As a black woman, I always say I went through an “unlearning process” when it came to using beauty products. In my teens, I permed my hair. Yes, as a black woman, I wanted curly hair, but not my afro curls that were tight and zigzag-shaped. I wanted loose bouncy curls that were similar to Mel B’s because, even aged seven, I knew that she had the right curl pattern for a black girl. When I got bored of my perm, I moved on to straightening my hair and I knew that straight hair would make me seem more attractive to the world. I thought that despite my dark skin and undeniable black features, straight hair would have this miraculous effect of pushing me closer to society’s ideal image of beauty – the beauty of a white woman.
Now, in my late twenties, I have been on a journey where I have a full-blown afro and embrace my looks as a black woman wholeheartedly. Straightening my hair in an attempt to move my appearance towards the standard of whiteness took its toll on my mental wellbeing throughout my teens. I felt insecure and pressured to try and achieve a standard of beauty that was impossible for someone who looks like me. I used hot-burning chemicals known as a “relaxer” to change my hair texture every eight to 10 weeks. I would sit in a chair for what seemed like an eternity and gritted my teeth while my scalp felt like it was on fire. While I felt in physical pain, to me it was short-term pain for long-term gain. Yet, I couldn’t have been more wrong.

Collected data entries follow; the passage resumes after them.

-- ==== Sys2Proof/Machine/Gemm.lean ====
section
/-! DEFINITION. The arrays and the accumulator buffer: forward, backward and heritage GEMM, pointer lists, region keys (R138 to R152, R167, R168, R180 to R192). -/

namespace Sys2Proof.Machine

/-! ## Accumulator entries (R142, R150, R151) -/

/-- A forward entry: FRAME and the 119-bit integer N. -/
structure FEntry where
  frame : Nat
  n : Int
  deriving DecidableEq, Repr

def frCLEAR : Nat := 509
def frNONFIN : Nat := 510
def frOVER : Nat := 511

/-- The fields of a forward entry (R142). -/
def fentry (x : BitVec 128) : FEntry := ⟨natBits 119 9 x.toNat, sext 119 x.toNat⟩

/-- A forward entry as its 128 bits. -/
def FEntry.bits (e : FEntry) : BitVec 128 := BitVec.ofNat 128 ((e.n % (2 ^ 119 : Nat)).toNat + e.frame * 2 ^ 119)

/-- The cleared state of an entry (R151). -/
def clearedEntry (backward : Bool) : BitVec 128 := if backward then 0#128 else FEntry.bits ⟨frCLEAR, 0⟩

/-- Entry `i` of a buffer. -/
def accGet (a : Sparse (BitVec 128)) (i : Nat) : BitVec 128 := spGet 0#128 a i
def accPut (a : Sparse (BitVec 128)) (i : Nat) (v : BitVec 128) : Sparse (BitVec 128) := spPut 0#128 a i v

/-- The entries of a range put to one value, but for those in ranges already dealt with (R188). -/
def accFill (v : BitVec 128) (lo n : Nat) (but : List (Nat × Nat)) (a : Sparse (BitVec 128)) : Sparse (BitVec 128) :=
  (List.range n).foldl (fun a i => if meets [(lo + i, 1)] but then a else accPut a (lo + i) v) a

/-- The FP32 value (i, j) of a backward region at `base` (R150). -/
def accB (a : Sparse (BitVec 128)) (base i j : Nat) : Nat := natBits (32 * (j % 4)) 32 (accGet a (base + 32 * i + j / 4)).toNat
def accBPut (a : Sparse (BitVec 128)) (base i j v : Nat) : Sparse (BitVec 128) :=
  accPut a (base + 32 * i + j / 4) (BitVec.ofNat 128 (natPut (32 * (j % 4)) 32 (accGet a (base + 32 * i + j / 4)).toNat v))

/-- A forward entry as a value (R142, R152). -/
inductive AccVal where
  | val (x : FV)
  | ovr (neg : Bool)
  deriving DecidableEq, Repr

def FEntry.value (e : FEntry) : AccVal :=
  if e.frame = frCLEAR then .val (.fin ⟨false, 0, 0⟩)
  else if e.frame = frNONFIN then .val (.nan false true 0)
  else if e.frame = frOVER then .ovr (decide (e.n < 0))
  else .val (.fin (Dy.ofInt false e.n ((e.frame : Int) - 316)))

/-! ## Promotion (R143) -/

/-- What a GEMM gathers as it runs: the buffer, counts, and the first clamp and the first non-finite value under
TRAP, by address. -/
structure Run where
  acc : Sparse (BitVec 128)
  reframes : Nat
  overs : Nat
  clamped : Bool
  nonfinite : Bool
  first : Option Nat
  deriving DecidableEq, Repr

/-- The first address at which a value was clamped or met a non-finite input (R128). -/
def Run.note (r : Run) (addr : Nat) : Run := { r with first := some (r.first.getD addr) }

/-- One group sum promoted into entry `i` (R143); `marked` is the first barge that gives it a non-finite element, if one does, and `addr`
its barge of A, which the trap event names when the entry becomes OVER (DESIGN CHOICE: R128 names the barge that was clamped, and here
an accumulator is). -/
def Run.promote (r : Run) (i : Nat) (g beta : Int) (marked : Option Nat) (addr : Nat) : Run :=
  let e := fentry (accGet r.acc i)
  let r := match marked with
    | some a => { r with nonfinite := true }.note a
    | none => r
  if e.frame = frNONFIN then r
  else if marked.isSome then { r with acc := accPut r.acc i (FEntry.bits ⟨frNONFIN, 0⟩) }
  else if e.frame = frOVER then r
  else
    let f0 : Int := if e.frame = frCLEAR then beta else (e.frame : Int) - 254
    let down := decide (beta < f0)
    let f := if down then beta else f0
    let n := (if down then e.n * 2 ^ (f0 - beta).toNat else e.n) + g * 2 ^ (beta - f).toNat
    let r := if down then { r with reframes := r.reframes + 1 } else r
    if n < -(2 ^ 118 : Nat) ∨ (2 ^ 118 : Nat) - 1 < n then
      { r with acc := accPut r.acc i (FEntry.bits ⟨frOVER, if n < 0 then -(2 ^ 118 : Nat) else (2 ^ 118 : Nat) - 1⟩),
               overs := r.overs + 1, clamped := true }.note addr
    else { r with acc := accPut r.acc i (FEntry.bits ⟨(f + 254).toNat, n⟩) }

/-! ## Operands (R181, R182) -/

/-- An operand: base, kind (R181), and the largest K, on which it is laid out. -/
structure Opnd where
  base : Nat
  kind : Nat
  kMax : Nat
  deriving DecidableEq, Repr
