-- ==== Sys2Proof/Machine/Convert.lean ====
section
/-! DEFINITION. The converters: packing, sub-scales, statistics, re-gauging, integer rescale, stochastic streams, and the scale trackers they feed (R153 to R160, R164 to R166, R193, R194, R214 to R225, R260, R261). -/

namespace Sys2Proof.Machine

/-! ## Stochastic streams (R164) -/

/-- mix of R164. -/
def mix64 (z : Nat) : Nat :=
  let z := (z + 0x9E3779B97F4A7C15) % 2 ^ 64
  let z := (z ^^^ (z / 2 ^ 30)) * 0xBF58476D1CE4E5B9 % 2 ^ 64
  let z := (z ^^^ (z / 2 ^ 27)) * 0x94D049BB133111EB % 2 ^ 64
  z ^^^ (z / 2 ^ 31)

/-- The state a stream is seeded with. -/
def srSeed (poundSeed c t l : Nat) : Nat :=
  let x := mix64 (poundSeed ^^^ (c * 65536) ^^^ (t * 256) ^^^ l)
  if x = 0 then 1 else x

/-- One step of a stream. -/
def srStep (x : Nat) : Nat :=
  let x := x ^^^ (x * 2 ^ 13 % 2 ^ 64)
  let x := x ^^^ (x / 2 ^ 7)
  x ^^^ (x * 2 ^ 17 % 2 ^ 64)

/-- The streams of one core, with what seeds the ones that have not stepped yet. -/
structure Streams where
  core : Nat
  seed : Nat
  sr : Sparse Dword
  deriving DecidableEq, Repr

/-- next(t, l): the 16-bit draw, and the streams after it. -/
def Streams.next (z : Streams) (t l : Nat) : Nat × Streams :=
  let old := (spGet 0#64 z.sr (64 * t + l)).toNat
  let x := srStep (if old = 0 then srSeed z.seed z.core t l else old)
  (x / 2 ^ 48, { z with sr := spPut 0#64 z.sr (64 * t + l) (BitVec.ofNat 64 x) })

/-- The streams of core `c`. -/
def State.streams (s : State) (c : Nat) : Streams := ⟨c, s.lock.poundSeed, (s.core c).sr⟩

/-- The state with the streams of a core after draws. -/
def State.setStreams (s : State) (z : Streams) : State := s.modCore z.core (fun k => { k with sr := z.sr })

/-! ## Scale records (R159) -/

/-- A record as a converter uses it: its number, its multiplier, and its block exponent b. -/
structure Rec where
  q : Nat
  c : Dy
  b : Int
  deriving DecidableEq, Repr

/-- An entry of the scale register file. -/
def State.srf (s : State) (c i : Nat) : Nat := s.rd (CO_SRF c i)

/-- The record at entry `e`, or none where R159 stops the instruction. -/
def State.record (s : State) (c e : Nat) (ir : Bool) : Option Rec :=
  if ir then some ⟨e / 2, Dy.ofInt false (sext 32 (s.srf c e)) (-(natBits 0 6 (s.srf c (e + 1)) : Int)), 0⟩
  else
    let bexp := natBits 0 8 (s.srf c (e + 1))
    match fp32F.decode (s.srf c e) with
    | .fin x => if bexp = 255 then none else some ⟨e / 2, x, (bexp : Int) - 127⟩
    | _ => none

/-- The records of columns 0 to `n - 1`. -/
def State.recordsFrom (s : State) (c srec : Nat) (percol ir : Bool) (j : Nat) : Nat → Option (List Rec)
  | 0 => some []
  | n + 1 =>
    match s.record c (if percol then srec + 2 * j else srec) ir, s.recordsFrom c srec percol ir (j + 1) n with
    | some r, some rs => some (r :: rs)
    | _, _ => none

/-- BEXP of record `q` written; the rest of the entry stands (R220). -/
def State.setBexp (s : State) (c q b : Nat) : State := s.wr (CO_SRF c (2 * q + 1)) (natPut 0 8 (s.srf c (2 * q + 1)) b)

/-! ## One tile's inputs (R154, R156) -/

/-- A conversion: run-time and largest shape, target, mode, order, records. -/
structure CvTile where
  m : Nat
  n : Nat
  mMax : Nat
  nMax : Nat
  fmt : Nat
  sat : Nat
  tr : Bool
  /-- Integer rescale: BSCALE 127 and every SUB 0 (R224). -/
  fixed : Bool
  recs : List Rec
  deriving DecidableEq, Repr

/-- The record of column `j`. -/
def CvTile.rec_ (t : CvTile) (j : Nat) : Rec := t.recs.getD j ⟨0, ⟨false, 0, 0⟩, 0⟩

/-- y = v × c, exactly; an entry in state CLEAR gives +0, one in OVER has no exact value. -/
def Core.yOf (k : Core) (lay : Bool) (base i j : Nat) (c : Dy) : PackIn :=
  if lay then
    match fp32F.decode (accB k.acc base i j) with
    | .fin x => .val (.fin (x.mul c))
    | .inf neg => .val (fvMul (.inf neg) (.fin c))
    | x => .val x
  else
    let e := fentry (accGet k.acc (base + 128 * i + j))
    if e.frame = frCLEAR then .val (.fin ⟨false, 0, 0⟩)
    else match e.value with
      | .val (.fin x) => .val (.fin (x.mul c))
      | .val x => .val x
      | .ovr neg => .ovr neg

/-- The inputs of a tile, in row-major order. -/
def Core.ys (k : Core) (lay : Bool) (base : Nat) (t : CvTile) : List PackIn :=
  (List.range t.m).flatMap (fun i => (List.range t.n).map (fun j => k.yOf lay base i j (t.rec_ j).c))

/-- Input (i, j). -/
def CvTile.y (t : CvTile) (ys : List PackIn) (i j : Nat) : PackIn := ys.getD (i * t.n + j) (.ovr false)

/-- Elements per barge of a format (R103), as the layout of R194 counts them. -/
def cvW (fmt : Nat) : Nat := fmtCount fmt

/-- Runs, the run's largest and run-time lengths (R194). -/
def CvTile.runs (t : CvTile) : Nat := if t.tr then t.n else t.m
def CvTile.runsMax (t : CvTile) : Nat := if t.tr then t.nMax else t.mMax
def CvTile.len (t : CvTile) : Nat := if t.tr then t.m else t.n
def CvTile.lenMax (t : CvTile) : Nat := if t.tr then t.mMax else t.nMax

/-- The output (i, j) at position `p` of run `r`, and back. -/
def CvTile.cell (t : CvTile) (r p : Nat) : Nat × Nat := if t.tr then (p, r) else (r, p)

/-- Barges per run (R194). -/
def CvTile.bpr (t : CvTile) : Nat := ceilDiv t.lenMax (cvW t.fmt)

/-! ## Block exponents and sub-scales (R154, R155) -/

/-- The columns and inputs of barge `bi` of run `r` that lie within the run-time shape. -/
def CvTile.bargeCells (t : CvTile) (r bi : Nat) : List (Nat × Nat × Nat) :=
  (List.range (cvW t.fmt)).filterMap (fun k =>
    if bi * cvW t.fmt + k < t.len then some (k, t.cell r (bi * cvW t.fmt + k)) else none)

/-- The block exponent of a barge: the largest among the records of its columns. -/
def CvTile.bargeB (t : CvTile) (r bi : Nat) : Int :=
  if t.fixed then 0
  else match (t.bargeCells r bi).map (fun x => (t.rec_ x.2.2).b) with
    | [] => 0
    | b :: bs => bs.foldl max b

/-- SUB0 to SUB3 of a barge. -/
def CvTile.bargeSubs (t : CvTile) (ys : List PackIn) (r bi : Nat) (b : Int) : List Nat :=
  if t.fixed then [0, 0, 0, 0]
  else (List.range 4).map (fun j => subOf t.fmt b ((t.bargeCells r bi).filterMap (fun x =>
    if quarter t.fmt x.1 = j then (match t.y ys x.2.1 x.2.2 with
      | .val (.fin y) => some y
      | _ => none) else none)))

/-- What a pass writes a barge with: b and the sub-scale offsets, run by run. -/
def CvTile.plan (t : CvTile) (ys : List PackIn) : List (Int × List Nat) :=
  if !isBargeFmt t.fmt then []
  else (List.range t.runs).flatMap (fun r => (List.range (ceilDiv t.len (cvW t.fmt))).map (fun bi =>
    let b := t.bargeB r bi
    (b, t.bargeSubs ys r bi b)))

/-- The block exponent and the offset of output (i, j) (b and SUB). -/
def CvTile.scaleAt (t : CvTile) (plan : List (Int × List Nat)) (i j : Nat) : Int × Nat :=
  if !isBargeFmt t.fmt then ((t.rec_ j).b, 0)
  else
    let rp := if t.tr then (j, i) else (i, j)
    let e := plan.getD (rp.1 * ceilDiv t.len (cvW t.fmt) + rp.2 / cvW t.fmt) (0, [])
    (e.1, e.2.getD (quarter t.fmt (rp.2 % cvW t.fmt)) 0)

And now there’s research that backs up how I’ve always felt. The American Journal of Obstetrics & Gynecology has found beauty products targeted towards women of colour, such as skin-bleaching products and hair relaxers, contain toxic chemicals that lead to health problems, and exposes the reality that women of colour are exposed to more lethal chemicals in the beauty products than their white female counterparts. Scientist Ami Zota stated: "Pressure to meet Western standards of beauty means black, Latina and Asian-American women are using more beauty products and thus are exposed to higher levels of chemicals known to be harmful to health.”
Zoe* used hair relaxers since she was aged five and continued to use them for over 12 years.
“Every time I relaxed my hair, I would have terrible migraines and would have to go to sleep afterwards. I remember, one time after relaxing my hair, the pain felt like my hair is being pulled out of my scalp by hand.
Bleaching creams used by women of colour to lighten their skin also contain chemicals such as mercury, which can lead to mercury poisoning and kidney damage
"I stopped using relaxers in 2014 because I had no more than seven strands of hair left. I shaved it all off and went natural and since then I've never had any kind of headaches. Even when I do braided hairstyles, the braids can be really tight, but I still have no headaches.”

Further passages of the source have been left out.